Table 3: Example flips of 100 coins
| Flip | # Heads | # Tails |
|---|---|---|
| Observed | 42 | 58 |
| Expected | 50 | 50 |
| (O-E)2/E | 64/50 | 64/50 |
In this case, our χ2 value would be 128/50 = 2.56. Notice that the value would increase if the difference between our observed and expected values increases. Is this value big enough to conclude that the coin isn’t fair? Our final step is to look this value up in Table 4. To use the table, you need to know how many degrees of freedom you have. This will be the number of categories minus 1. Then we want to see what χ2 value we’d have to have in order to reject the null hypothesis at a given p-value. In biology, we often say that something is significantly different from random chance when the probability of observing the numbers is less than 0.05. Check to see if your χ2 value is greater than the value given in the table for the degrees of freedom. If it is, we can reject the null hypothesis. If it is smaller, we accept the null hypothesis. In the coin example above, the value of 2.56 is less than 3.841, so we accept the null hypothesis that the coin is fair. You could say that the chance of observing as extreme values as 42 Heads and 58 tails is >0.05 if the coin is fair. You can see that if there were 40 heads and 60 tails, the χ2 value would be 4 and we would reject the null hypothesis and conclude that there is a good chance that the coin is biased (There is less than 0.05 chance of seeing such extreme results if the coin is fair. With such a low probability, we’d conclude that it is very likely the coin is biased).
For your corn, what is your null hypothesis (regarding segregation)? What is your alternate hypothesis? Calculate your χ2 value (make sure you use actual count data, not %) and look up the p-value in Table 4. What is it? Should you accept or reject the null hypothesis?

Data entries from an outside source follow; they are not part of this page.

/-- In every state: RELEASE_FORWARD of a held release none of whose earlier writes is still recorded takes it out of the held releases and
lets it leave its ingress; RELEASE_TIMEOUT of a held release sets RELEASE_TIMEOUT and ends it ABORTED; ACQUIRE_HOLD_TIMEOUT of a request
held behind an acquire ends it ABORTED; WRITE_RECORD_TIMEOUT of a recorded write drops its entry and sets RELEASE_TIMEOUT;
PEPPER_HOLD_EXPIRY lets the frame go on to the rate check, EPOCH_HOLD_TIMEOUT fails it; what waited behind each goes on afterwards.
RATE_TOKEN_RELEASE adds the tokens to the bucket, up to 2^20, and then lets the requests go that find enough. MEM_SYNC of its source at
its attachment port, passing its checks with nothing held and no earlier write of its source and context recorded, is answered OK; with
one recorded it is held as a release. (R176, R177, R178, R179, R390, R450, R467) -/
def Obligations.HeldFramesMoveOn : Prop :=
  (∀ (s : State) (p : Nat) (k : ReqKey) (x : HeldRelease), (portOf s p).releases.find? (fun y => keyOf y.held.desc.frame == k &&
      !y.waits.any (fun o => (openWrites s p).contains o)) = some x →
    ∃ u, exec (.releaseForward p k) s = .next (settlePort p (stageLeave p x.held u)) ∧ KeepsBut [.lftPorts] s u ∧
      (portOf u p).releases = (portOf s p).releases.filter (fun z => z.held.order != x.held.order)) ∧
  (∀ (s : State) (p : Nat) (k : ReqKey) (x : HeldRelease), (portOf s p).releases.find? (fun y => keyOf y.held.desc.frame == k) = some x →
    ∃ t u, exec (.releaseTimeout p k) s = .next t ∧ t = endAt p (fun h => h.order == x.held.order && keyOf h.desc.frame == k) Sts.aborted u ∧
      (side t.home (portDie p)).status.bits.getLsbD 7 = true ∧ portOf u p = portOf s p) ∧
  (∀ (s : State) (p : Nat) (k : ReqKey) (x : HeldFrame), (portOf s p).behind.find? (fun h => keyOf h.desc.frame == k && heldByAcquire s p h) = some x →
    exec (.acquireHoldTimeout p k) s = .next (endAt p (fun h => h.order == x.order && keyOf h.desc.frame == k) Sts.aborted s)) ∧
  (∀ (s : State) (p : Nat) (k : ReqKey), (portOf s p).writeRec.any (fun e => e.key == k) = true →
    ∃ t u, exec (.writeRecordTimeout p k) s = .next t ∧ t = recordMoved p u ∧
      (portOf u p).writeRec = (portOf s p).writeRec.filter (fun e => e.key != k) ∧ (side t.home (portDie p)).status.bits.getLsbD 7 = true) ∧
  (∀ (s : State) (p i : Nat) (h : HeldFrame), (portOf s p).pepHeld[i]? = some h →
    ∃ u, exec (.pepperHoldExpiry p i) s = .next (settlePort p (stageRate p h u)) ∧ KeepsBut [.lftPorts] s u ∧
      (portOf u p).pepHeld = dropAt (portOf s p).pepHeld i) ∧
  (∀ (s : State) (p i : Nat) (h : HeldFrame), (portOf s p).epochHeld[i]? = some h →
    ∃ u, exec (.epochHoldTimeout p i) s = .next (settlePort p (failFence p h u)) ∧ KeepsBut [.lftPorts] s u ∧
      (portOf u p).epochHeld = dropAt (portOf s p).epochHeld i) ∧
  (∀ (s : State) (d : Die) (c tc n : Nat), ∃ u k, exec (.rateTokenRelease d c tc n) s = .next (releaseRated k d c tc u) ∧
    bucketOf u d c tc = min (2 ^ 20) (bucketOf s d c tc + n) ∧ KeepsBut [.evBuckets] s u) ∧
  (∀ (s : State) (p k : Nat) (f : Frame), (portSubs s p).find? (fun j => subEp s p j == f.srcEp.toNat) = some k → f.opcode = Opc.memSync →
    subThere s p k = true → attachment s p = true → NothingHolds s p f → PassesChecks s p s.cfg.ethLft f → memSyncBad f = none →
    f.payload = [] → s.flt.selfFenced = false →
    ((∀ e ∈ (portOf s p).writeRec, ¬(e.key.srcEp = f.srcEp.toNat ∧ e.key.ctx = f.ctx.toNat)) →
      ∃ u, exec (.memSync p f) s = .next (refuse (portDie p) f Sts.ok u) ∧ KeepsBut ([.cfgLocalBytes, .cfgTotalBytes] ++ sendParts) s u) ∧
    (∀ e ∈ (portOf s p).writeRec, e.key.srcEp = f.srcEp.toNat → e.key.ctx = f.ctx.toNat → e.order ≤ (portOf s p).order → e.key ≠ keyOf f →
      ∃ t, exec (.memSync p f) s = .next t ∧ ∃ x ∈ (portOf t p).releases, x.held.desc.frame = f ∧ e.order ∈ x.waits))

/-- In every state: AUDIT_PASS of a die advances its audit epoch and its count of passes by one; a cell off the free list that no descriptor
names and that was not taken in this epoch is suspected under it, and is free again where the pass before suspected it too; a cell that
a descriptor names and that stands on the free list is quarantined. CELL_ECC_ERROR of a frame of a FIFO: a corrected one sets
CELL_ECC_CORR and leaves the frame as it is; an uncorrectable one sets CELL_ECC_UNCORR, and in the payload of a response it makes the
response POISON in its place, of anything else and in any header it takes the frame out of the FIFO. LOCAL_FRACTION_UPDATE of a die that
has counted bytes leaves the fraction in thousandths and starts both counts anew. (R114, R156, R157, R158, R159) -/
def Obligations.AuditAndCellErrorsComplete : Prop :=
  (∀ (s : State) (d : Die), ∃ t, exec (.auditPass d) s = .next t ∧ (side t.swc d).auditEpoch = ((side s.swc d).auditEpoch + 1) % 65536 ∧
    (side t.swc d).passes = ((side s.swc d).passes + 1) % 2 ^ 32 ∧
    (∀ c, c ∈ (side s.swc d).offFree → c ∉ usedCells s d → get? (side s.swc d).born c ≠ some (((side s.swc d).auditEpoch + 1) % 65536) →
      (get? (side s.swc d).suspect c = some ((((side s.swc d).auditEpoch + 1) % 65536 + 65535) % 65536) → c ∉ (side t.swc d).offFree) ∧
      (get? (side s.swc d).suspect c ≠ some ((((side s.swc d).auditEpoch + 1) % 65536 + 65535) % 65536) →
        c ∈ (side t.swc d).offFree ∧ get? (side t.swc d).suspect c = some (((side s.swc d).auditEpoch + 1) % 65536))) ∧
    (∀ c, c ∉ (side s.swc d).offFree → c ∈ usedCells s d → get? (side s.swc d).born c ≠ some (((side s.swc d).auditEpoch + 1) % 65536) →
      c ∈ (side t.swc d).quarantined)) ∧
  (∀ (s : State) (d : Die) (o : Output) (tc i : Nat) (x : Desc), (fifoOf s d o tc)[i]? = some x →
    (∃ t, exec (.cellEccError d (.fifo o) tc i .corrected) s = .next t ∧ (side t.swc d).status.bits.getLsbD 3 = true ∧
      fifoOf t d o tc = fifoOf s d o tc) ∧
    ∀ kind, kind ≠ .corrected → ∃ t, exec (.cellEccError d (.fifo o) tc i kind) s = .next t ∧ (side t.swc d).status.bits.getLsbD 4 = true ∧
      fifoOf t d o tc = if kind = .payload ∧ isRsp x.frame.opcode = true
        then setAt (fifoOf s d o tc) i { x with frame := { x.frame with status := Sts.poison } } else dropAt (fifoOf s d o tc) i) ∧
  (∀ (s : State) (d : Die), side s.cfg.totalBytes d ≠ 0 →
    ∃ t, exec (.localFractionUpdate d) s = .next t ∧ side t.cfg.localFrac d = side s.cfg.localBytes d * 1000 / side s.cfg.totalBytes d ∧
      side t.cfg.localBytes d = 0 ∧ side t.cfg.totalBytes d = 0 ∧ KeepsBut [.cfgLocalFrac, .cfgLocalBytes, .cfgTotalBytes] s t)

Table 4: Chi-square probabilities. To use this table, first figure out how many degrees of freedom you have (#categories – 1). Then, in that row only, compare your value to the values in the table. If your value is larger than a given value, you can say that “If the null hypothesis is true, the probability of observing such extreme results is less than 0.05”.
| df | Probability = 0.05 |
|---|---|
| 1 | 3.840 |
| 2 | 5.991 |
| 3 | 7.815 |
| 4 | 9.488 |
Part II: Independent assortment
Mendel concluded that the pea plants he was studying exhibited independent assortment when considering more than one trait. This means that the allele of one gene that ends up in a gamete as a result of meiosis has no influence on which allele from another gene ends up in the same gamete. Due to the alignment of chromosomes on the metaphase plate during meiosis, this is true for genes that are physically located on different chromosomes. However, crossing over also makes this true for genes that are located a fair distance apart on the same chromosome. It does not hold for genes that are located nearby on the same chromosome, despite crossing over. Such genes are said to be ‘linked’. Considering that your corn ear is a result of a cross between dihybrids, what is the expected number of each phenotype? Copy the observed values from Table 1.
What is your null hypothesis regarding whether there is independent assortment? What is your alternate hypothesis? Calculate the Χ2 value for each ear of corn you studied. Compare it to the critical values listed in Table 3. How many degrees of freedom are there in this case? χ2: What do you conclude regarding your null and alternate hypotheses? What can you say about the location of these two genes relative to one another.? Are they assorting independently?